Anello Anticoncezionale

Anello anticoncezionale NuvaRing

Un nuovo traguardo sul fronte contraccettivo è stato raggiunto con la messa in commercio dell'anello anticoncezionale (chiamato anche anello vaginale) a lento rilascio ormonale: un metodo innovativo e sicuro per la prevenzione di gravidanze indesiderate.
L'unico anello anticoncezionale venduto nelle farmacie d'Italia è il NuvaRing, ammesso per la prima volta nel nostro Territorio il 12 giugno 2001: si stima che all'incirca 1.5 milioni di donne scelgano l'anello come metodo contraccettivo d'eccellenza.

Struttura

anello vaginaleL'anello anticoncezionale è chiamato in questo modo perché la forma del dispositivo ricorda proprio quella di un anello: l'apparecchio è costituito da un materiale particolare, l'etilene vinilacetato, una sorta di plastica morbida, trasparente e flessibile, biocompatibile, non tossica ed antiallergica, che non si scioglie all'interno del corpo. La particolare composizione del materiale con cui è costituito l'anello, permette il lento e graduale rilascio di ormoni, impedendo l'ovulazione.
L'anello presenta un diametro di 5.4 cm ed uno spessore pari a 0.4 cm.

Anello anticoncezionale e spirale contraccettiva

L'anello vaginale, come preannuncia il termine stesso, va inserito in vagina: a differenza della spirale contraccettiva, l'anello è inserito e rimosso dalla donna, non dal medico, dopo che il ginecologo ha istruito  accuratamente la paziente sulla corretta modalità d'utilizzo.
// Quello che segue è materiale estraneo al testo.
-- ==== Sys2Proof/Machine/Events.lean ====
section
/-! DEFINITION. The host's events other than `Tick` (10_state.md R38 to R42, 70_reset_and_hazards.md R290, R297). -/

namespace Sys2Proof.Machine

/-- A countdown at 0 stays at 0 (10 R42, D16). -/
def countDown (b : Byte) : Byte := if b = 0 then 0 else b - 1

/-- `TimerTick` (10 R42): in every run state. -/
def timerTick (s : State) : State :=
  ((s.setDt (countDown s.dt)).setSt (countDown s.st)).setVoices (s.voices.map fun q => { q with count := countDown q.count })

/-- `KeyRelease(code)` (10 R40): ends a wait, and changes nothing in any other run state. -/
def keyRelease (code : Byte) (s : State) : State :=
  match s.run with
  | .waitingForKey x => (s.setReg x code).setRun .running
  | .running | .halted _ => s

/-- The host changes the level on the `KEY_HELD` port. Log entry 6. -/
def driveKeys (held : Option (BitVec 256)) (s : State) : State := s.setEnv { s.env with keysHeld := held }

/-- The precondition of `Init` (70 R297). -/
def initAccepts (program : List Byte) (c : Config) : Bool :=
  decide (program.length ≤ c.maxProgramSize) && decide (program.length ≤ memSize c - Config.programOrigin)

/-- `Init(program, fonts, cfg)` (70 R290): the whole core is reset, whatever its run state (70 R292); the environment's
side stays (log entry 4). -/
def initCore (program : List Byte) (c : Config) (s : State) : State :=
  (State.initial c s.env).writeBytes Config.programOrigin program

end Sys2Proof.Machine
end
Ancora, mentre la spirale è inserita dal medico in profondità nell'utero ed ivi lasciata per alcuni anni, l'anello anticoncezionale viene posizionato in vagina dalla donna e qui lasciato per tre settimane, per poi essere rimosso la quarta settimana (che, come si approfondirà nei paragrafi successivi, corrisponde con la mestruazione). È bene puntualizzare che il meccanismo d'azione dell'anello anticoncezionale non ha nulla a che vedere con la spirale contraccettiva al rame: sono stati relazionati i due metodi contraccettivi solo per chiarire eventuali dubbi per coloro i quali non li conoscessero. Non a caso, infatti, molte persone considerano (erroneamente) anello e spirale come metodi contraccettivi equivalenti.

Anello vaginale e pillola

A differenza della spirale, l'anello e la pillola anticoncezionale agiscono con lo stesso meccanismo d'azione: bloccano l'ovulazione grazie al rilascio ormonale. Ciò che distingue i due metodi anticoncezionali, è chiaro: la pillola dev'essere assunta per os circa ogni giorno alla stessa ora, mentre l'anello viene applicato in vagina, non interferendo con il tratto gastro-intestinale. Infatti, qualora la donna che assume la pillola presenti attacchi di vomito o diarrea nelle prime due ore dall'assunzione dell'ultima pillola, l'efficacia contraccettiva potrebbe essere compromessa a causa di un possibile malassorbimento; questo fatto non può succedere nelle donne utilizzatrici dell'anello contraccettivo vaginale, in quanto il passaggio gastrointestinale è evitato.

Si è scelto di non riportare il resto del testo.